Is he right? Well, I subscribe to the belief that if something is true it works. This seems to work. We are both much healthier thanks to following an alkaline-forming diet.
That said, check with your own physicians and ask questions - taking in evidence of new research if necessary to see if your doctors are up on the latest information (no one can know everything). As I said earlier, we were as shocked as anyone that lemons would be recommended to calm an acidic system.
Addendum to my comment: not all dairy products are acid-producing. Yogurt, raw milk, acidophilus milk and buttermilk are considering to be alkaline-producing.
I remember thinking my mother was nuts and ridiculing her as only a know-it-all teenager can when she downed glasses of buttermilk when she wasn't feel well. Guess she was intuitively answering her body's need to become less acidic. I wish I could apologize to her (she passed away a few years before I was exposed to these new theories).

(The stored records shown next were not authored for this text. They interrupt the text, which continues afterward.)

-- ==== Sys2Proof/Machine/Ops.lean ====
section
/-! DEFINITION. The named operations over tables, memory, the cores and their contexts, the register files, results in
flight, the event queue and the mailbox. -/

namespace Sys2Proof.Machine

/-! ## Tables -/

/-- The entry of a table, if listed. -/
def tget? {α : Type} : Tab α → Nat → Option α
  | [], _ => none
  | (k, v) :: t, n => if k = n then some v else tget? t n

/-- The entry of a table, or the default. -/
def tget {α : Type} (d : α) (t : Tab α) (n : Nat) : α := (tget? t n).getD d

/-- Lists an entry, in place of one of its number. -/
def tset {α : Type} : Tab α → Nat → α → Tab α
  | [], n, a => [(n, a)]
  | (k, v) :: t, n, a => if n < k then (n, a) :: (k, v) :: t else if n = k then (n, a) :: t else (k, v) :: tset t n a

/-- Removes an entry. -/
def tdel {α : Type} (t : Tab α) (n : Nat) : Tab α := t.filter fun p => p.1 != n

/-- Changes an entry. -/
def tupd {α : Type} (d : α) (t : Tab α) (n : Nat) (f : α → α) : Tab α := tset t n (f (tget d t n))

/-- Changes every element of a list that satisfies a test. -/
def mapIf {α : Type} (p : α → Bool) (f : α → α) (l : List α) : List α := l.map fun a => if p a then f a else a

/-! ## Memory (R4; log 4) -/

/-- A byte of a memory; an unlisted byte is 0. -/
def mget (m : Memory) (a : Nat) : Byte := tget 0 m a

/-- Writes a byte; a 0 is not listed. -/
def mset (m : Memory) (a : Nat) (b : Byte) : Memory := if b = 0 then tdel m a else tset m a b

/-- The canonical form of a memory: addresses strictly rising, no byte 0 listed. -/
abbrev Memory.wf (m : Memory) : Prop := m.Pairwise (fun p q => p.1 < q.1) ∧ ∀ p ∈ m, p.2 ≠ 0

/-- n bytes from an address. -/
def mread (m : Memory) (a n : Nat) : List Byte := (List.range n).map fun i => mget m (a + i)

/-- Writes bytes from an address. -/
def mwrite (m : Memory) (a : Nat) : List Byte → Memory
  | [] => m
  | b :: bs => mwrite (mset m a b) (a + 1) bs

/-- Writes listed bytes, in order. -/
def mwriteCells (m : Memory) (cs : List Host.Cell) : Memory := cs.foldl (fun m c => mset m c.1 c.2) m

/-- Little-endian value of bytes (R4). -/
def ofBytes : List Byte → Nat
  | [] => 0
  | b :: bs => b.toNat + 256 * ofBytes bs

/-- n bytes of a value, little-endian (R4). -/
def toBytes : Nat → Nat → List Byte
  | 0, _ => []
  | n + 1, v => BitVec.ofNat 8 v :: toBytes n (v / 256)

/-- A 64-bit word of bytes. -/
def w64 (bs : List Byte) : W64 := BitVec.ofNat 64 (ofBytes bs)

/-- The word at an index of a list of words, 0 beyond. -/
def wd (ws : List W64) (i : Nat) : W64 := ws.getD i 0

/-- Replaces bits hi..lo of a word by the low bits of a number. -/
def setFld (w : W64) (hi lo v : Nat) : W64 :=
  let m := (2 ^ (hi + 1 - lo) - 1) <<< lo
  (w &&& ~~~(BitVec.ofNat 64 m)) ||| (BitVec.ofNat 64 (v <<< lo) &&& BitVec.ofNat 64 m)

/-- A word from (value, low bit) parts whose fields do not overlap. -/
def mkW (parts : List (Nat × Nat)) : W64 := parts.foldl (fun w p => w ||| BitVec.ofNat 64 (p.1 <<< p.2)) 0

/-- A word as a signed number (R9). -/
def sgn (w : W64) : Int := w.toInt

/-- Bits hi..lo of a word as signed. -/
def sfld (w : W64) (hi lo : Nat) : Int := sextNat (fld w hi lo) (hi + 1 - lo)

/-! ## Cores, contexts, clusters, dies -/

/-- A context by core and number. -/
structure At where
  core : Nat
  ctx  : Nat
  deriving DecidableEq, Repr

/-- Cluster of a logical core (R12). -/
def clusterOf (core : Nat) : Nat := core / 64
/-- Die of a logical core (R12). -/
def dieOf (core : Nat) : Nat := core / 128
/-- Die of a cluster (R12). -/
def dieOfClu (clu : Nat) : Nat := clu / 2

/-- A core. -/
def State.core (s : State) (c : Nat) : Core := tget Core.reset s.cores c
/-- Changes a core. -/
def State.updCore (s : State) (c : Nat) (f : Core → Core) : State := { s with cores := tset s.cores c (f (s.core c)) }
/-- A context. -/
def State.ctx (s : State) (w : At) : Ctx := tget Ctx.reset (s.core w.core).ctxs w.ctx
/-- Changes a context. -/
def State.updCtx (s : State) (w : At) (f : Ctx → Ctx) : State :=
  s.updCore w.core fun k => { k with ctxs := tset k.ctxs w.ctx (f (tget Ctx.reset k.ctxs w.ctx)) }
/-- Changes the register files of a context. -/
def State.updRegs (s : State) (w : At) (f : Regs → Regs) : State := s.updCtx w fun c => { c with regs := f c.regs }
/-- Changes the system registers of a context. -/
def State.updSys (s : State) (w : At) (f : Sys → Sys) : State := s.updCtx w fun c => { c with sys := f c.sys }
/-- Changes the engine registers of a context. -/
def State.updEng (s : State) (w : At) (f : Eng → Eng) : State := s.updCtx w fun c => { c with eng := f c.eng }
/-- Changes the pipeline state of a context. -/
def State.updPipe (s : State) (w : At) (f : Pipe → Pipe) : State := s.updCtx w fun c => { c with pipe := f c.pipe }
/-- Changes the scheduling state of a context. -/
def State.updSched (s : State) (w : At) (f : Sched → Sched) : State := s.updCtx w fun c => { c with sched := f c.sched }
/-- A cluster. -/
def State.clu (s : State) (c : Nat) : Clu := tget Clu.reset s.clus c
/-- Changes a cluster. -/
def State.updClu (s : State) (c : Nat) (f : Clu → Clu) : State := { s with clus := tset s.clus c (f (s.clu c)) }
/-- A die. -/
def State.die (s : State) (d : Nat) : Die := tget Die.reset s.dies d
/-- Changes a die. -/
def State.updDie (s : State) (d : Nat) (f : Die → Die) : State := { s with dies := tset s.dies d (f (s.die d)) }
/-- Changes the transport of a die. -/
def State.updTx (s : State) (d : Nat) (f : Transport → Transport) : State := s.updDie d fun x => { x with tx := f x.tx }
/-- Changes the transport core of a die. -/
def State.updTc (s : State) (d : Nat) (f : Tc → Tc) : State := s.updDie d fun x => { x with tc := f x.tc }
/-- A communication context (R120). -/
def State.commOf (s : State) (asid : Nat) : Comm := tget Comm.reset s.comm asid
/-- Changes a communication context. -/
def State.updComm (s : State) (asid : Nat) (f : Comm → Comm) : State :=
  { s with comm := tset s.comm asid (f (s.commOf asid)) }
/-- A press of a core. -/
def Core.pressOf (k : Core) (p : Nat) : Press := tget Press.reset k.press p
/-- Changes a press. -/
def State.updPress (s : State) (core p : Nat) (f : Press → Press) : State :=
  s.updCore core fun k => { k with press := tset k.press p (f (k.pressOf p)) }

/-- What a register write does: before step 6 of the reset sequence it is ignored (R411). -/
def State.onBoot (s t : State) : State := if s.board.boot < 6 then s else t

/-- Whether the ports are off: in M2, and while they retrain on the way out of it (R416, Table 19-2). -/
def State.portsOff (s : State) : Bool := s.board.pstate == 2 || s.cycle < s.board.exitAt

/-- What arrives over a port does nothing while the ports are off (R416). -/
def State.fromPort (s t : State) : State := if s.portsOff then s else t

/-- The task of a context. -/
def State.taskOf (s : State) (w : At) : Option Task := (s.ctx w).trid.bind fun t => tget? s.tasks t
/-- Changes a task. -/
def State.updTask (s : State) (trid : Nat) (f : Task → Task) : State :=
  match tget? s.tasks trid with
  | none => s
  | some t => { s with tasks := tset s.tasks trid (f t) }

/-- The task-record id of a task's key: tasks of one id run side by side, under keys that differ by multiples of 2²⁴ (log 14). -/
def idOf (key : Nat) : Nat := key % 2 ^ 24
/-- The keys of the tasks of an id. -/
def State.named (s : State) (trid : Nat) : List Nat := (s.tasks.map (·.1)).filter fun k => idOf k == idOf trid
/-- The key of a new task of an id: the least that no task has. -/
def State.freshKey (s : State) (trid : Nat) : Nat :=
  (((List.range (s.tasks.length + 1)).map fun i => trid + 2 ^ 24 * i).find? fun k => (tget? s.tasks k).isNone).getD trid

/-- The ASID of a context (R51). -/
def Ctx.asid (c : Ctx) : Nat := fld c.sys.asid 9 0
/-- The key of a context's task, 0 with no task. -/
def Ctx.tridN (c : Ctx) : Nat := c.trid.getD 0
/-- Supervisor mode (R249). -/
def Ctx.sup (c : Ctx) : Bool := bit c.sys.tstate 0
/-- A handler is running (R262). -/
def Ctx.inh (c : Ctx) : Bool := bit c.sys.tstate 2

/-! ## Register files (R216, R217) -/

/-- Registers of a file (Table 10-1). -/
def fileSize : RFile → Nat
  | .x => 32 | .y => 32 | .v => 32 | .k => 8 | .a => 16 | .e => 8 | .tl => 4

/-- An x register; x0 reads 0. -/
def Regs.getX (r : Regs) (n : Nat) : W64 := if n = 0 then 0 else tget 0 r.x n
/-- A y register; y0 reads 0. -/
def Regs.getY (r : Regs) (n : Nat) : W64 := if n = 0 then 0 else tget 0 r.y n
/-- A k register; k0 reads all ones. -/
def Regs.getK (r : Regs) (n : Nat) : W64 := if n = 0 then BitVec.allOnes 64 else tget 0 r.k n
/-- A v register. -/
def Regs.getV (r : Regs) (n : Nat) : VReg := tget 0 r.v n
/-- An a register. -/
def Regs.getA (r : Regs) (n : Nat) : W64 := tget 0 r.a n
/-- An e register. -/
def Regs.getE (r : Regs) (n : Nat) : W64 := tget 0 r.e n
/-- A tl register. -/
def Regs.getTl (r : Regs) (n : Nat) : W64 := tget 0 r.tl n

/-- A register of any 64-bit file; a v register gives its low piece. -/
def Regs.get (r : Regs) : RFile → Nat → W64
  | .x, n => r.getX n
  | .y, n => r.getY n
  | .k, n => r.getK n
  | .a, n => r.getA n
  | .e, n => r.getE n
  | .tl, n => r.getTl n
  | .v, n => (r.getV n).setWidth 64

/-- The old bits outside the mask and the new bits inside. -/
def merge {w : Nat} (mask old new : BitVec w) : BitVec w := (old &&& ~~~mask) ||| (new &&& mask)

/-- Writes the masked bits of a register; x0, y0 and k0 discard (R216). -/
def Regs.put (r : Regs) (f : RFile) (n : Nat) (mask value : VReg) : Regs :=
  let m := mask.setWidth 64
  let v := value.setWidth 64
  match f with
  | .x => if n = 0 then r else { r with x := tset r.x n (merge m (r.getX n) v) }
  | .y => if n = 0 then r else { r with y := tset r.y n (merge m (r.getY n) v) }
  | .k => if n = 0 then r else { r with k := tset r.k n (merge m (r.getK n) v) }
  | .a => { r with a := tset r.a n (merge m (r.getA n) v) }
  | .e => { r with e := tset r.e n (merge m (r.getE n) v) }
  | .tl => { r with tl := tset r.tl n (merge m (r.getTl n) v) }
  | .v => { r with v := tset r.v n (merge mask (r.getV n) value) }

/-! ## Results in flight (R231 to R234) -/

/-- The mask of a whole register. -/
def wholeMask : VReg := BitVec.allOnes 2048

/-- A result of fixed latency: file, register, bits, value, latency. -/
structure Res where
  file  : RFile
  reg   : Nat
  mask  : VReg
  value : VReg
  lat   : Nat

/-- A whole 64-bit result. -/
def Res.w (f : RFile) (n : Nat) (v : W64) (lat : Nat) : Res := ⟨f, n, wholeMask, v.setWidth 2048, lat⟩

/-- A whole v result. -/
def Res.v (n : Nat) (v : VReg) (lat : Nat) : Res := ⟨.v, n, wholeMask, v, lat⟩

/-- Places a result behind those due no later, so that the list stands in landing order (R234, R379). -/
def insertFlight : List Flight → Flight → List Flight
  | [], f => [f]
  | g :: l, f => if f.due < g.due then f :: g :: l else g :: insertFlight l f

/-- Puts the results of a slot issued at count n in flight (R231). -/
def Pipe.push (p : Pipe) (n : Nat) (rs : List Res) : Pipe :=
  { p with inflight := rs.foldl (fun l r => insertFlight l ⟨r.file, r.reg, r.mask, r.value, n + r.lat⟩) p.inflight }

/-- Writes a result in flight. -/
def Regs.landOne (r : Regs) (f : Flight) : Regs := r.put f.file f.reg f.mask f.value

/-- Lands every result due at or before a count (R231). -/
def Ctx.landTo (c : Ctx) (n : Nat) : Ctx :=
  { c with
    regs := (c.pipe.inflight.filter fun f => f.due ≤ n).foldl Regs.landOne c.regs
    pipe := { c.pipe with inflight := c.pipe.inflight.filter fun f => n < f.due } }

/-- Whether a register has a fixed-latency result in flight. -/
def Pipe.flying (p : Pipe) (f : RFile) (n : Nat) : Bool := p.inflight.any fun x => x.file == f && x.reg == n

/-- Whether a register has a scoreboarded result in flight (R233). -/
def Pipe.scoreboarded (p : Pipe) (f : RFile) (n : Nat) : Bool := p.sb.any fun x => x.file == f && x.reg == n

/-- The NTRs of a context that are not set aside by a trap. -/
def Pipe.ntrOwn (p : Pipe) : List NtrReq := p.ntr.filter fun q => q.aside.isNone

/-- The drain of R252: the count of the next bundle. An NTR's result is due 16 counts after its issue (Table 10-16). -/
def Pipe.drainTo (p : Pipe) (n : Nat) : Nat :=
  p.ntrOwn.foldl (fun m q => if m < q.due then q.due else m)
    (p.inflight.foldl (fun m f => if m < f.due then f.due else m) (n + 1))

/-! ## Event queue (R108, R109) -/

/-- W0 of a completion record (Table 05-5). -/
def recW0 (tag source status queue fkind count : Nat) : W64 :=
  mkW [(tag % 65536, 48), (source % 16, 44), (status % 16, 40), (queue % 4, 38), (fkind % 16, 34),
    (if count < 2 ^ 32 then count else 2 ^ 32 - 1, 0)]

/-- Whether an event queue has room (R109). -/
def Ctx.evRoom (c : Ctx) : Bool := c.evq.length < 64 && c.owed.isEmpty

/-- Posts a record in a queue that has room. -/
def State.post (s : State) (w : At) (r : Rec) : State := s.updCtx w fun c => { c with evq := c.evq ++ [r] }

/-- Posts a record, or owes it while the queue is full (R109). -/
def State.postOrOwe (s : State) (w : At) (r : Rec) : State :=
  if (s.ctx w).evRoom then s.post w r else s.updCtx w fun c => { c with owed := c.owed ++ [r] }

/-! ## Mailbox towards the firmware, counters -/

/-- Sends a message to the firmware through a die's mailbox ring. -/
def State.mail (s : State) (die kind : Nat) (ws : List W64) : State :=
  s.updDie die fun d => { d with mail := d.mail ++ [⟨kind, ws⟩] }

/-- A sum that saturates below 2^n. -/
def satAdd (n a b : Nat) : Nat := if a + b < 2 ^ n then a + b else 2 ^ n - 1

/-- Draws a free value's number (log 5). -/
def State.draw (s : State) : Nat × State := (s.fresh, { s with fresh := s.fresh + 1 })

/-- A page request to the page service (R61, R66): ASID, address, access kind (0 read, 1 write, 2 execute). -/
def State.pageRequest (s : State) (die asid : Nat) (va : W64) (kind : Nat) : State :=
  s.mail die 2 [BitVec.ofNat 64 asid, va, BitVec.ofNat 64 kind]

/-- The context that an issued slot belongs to: the holder of the focus core (R364, log 1). -/
def State.cur (s : State) : Option At :=
  match s.focus with
  | .core c => (s.core c).holder.map fun k => ⟨c, k⟩
  | .tc _ => none

end Sys2Proof.Machine
end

Naughty lemons are nauuuuughty...
I'm trying to drink more water...boring... and adding lemon makes it more interesting for me. LOVE lemons! I put zest and juice in everything.
Oooo the smell and color is so uplifting... I think I'm going to start keeping some in a bowl on my desk after reading this.
...and I must agree, that's a fine set of lemons, you have there...;D
i loooooooove buttermilk. Everyone looks at me like I'm crazy when I say I like it plain in a glass.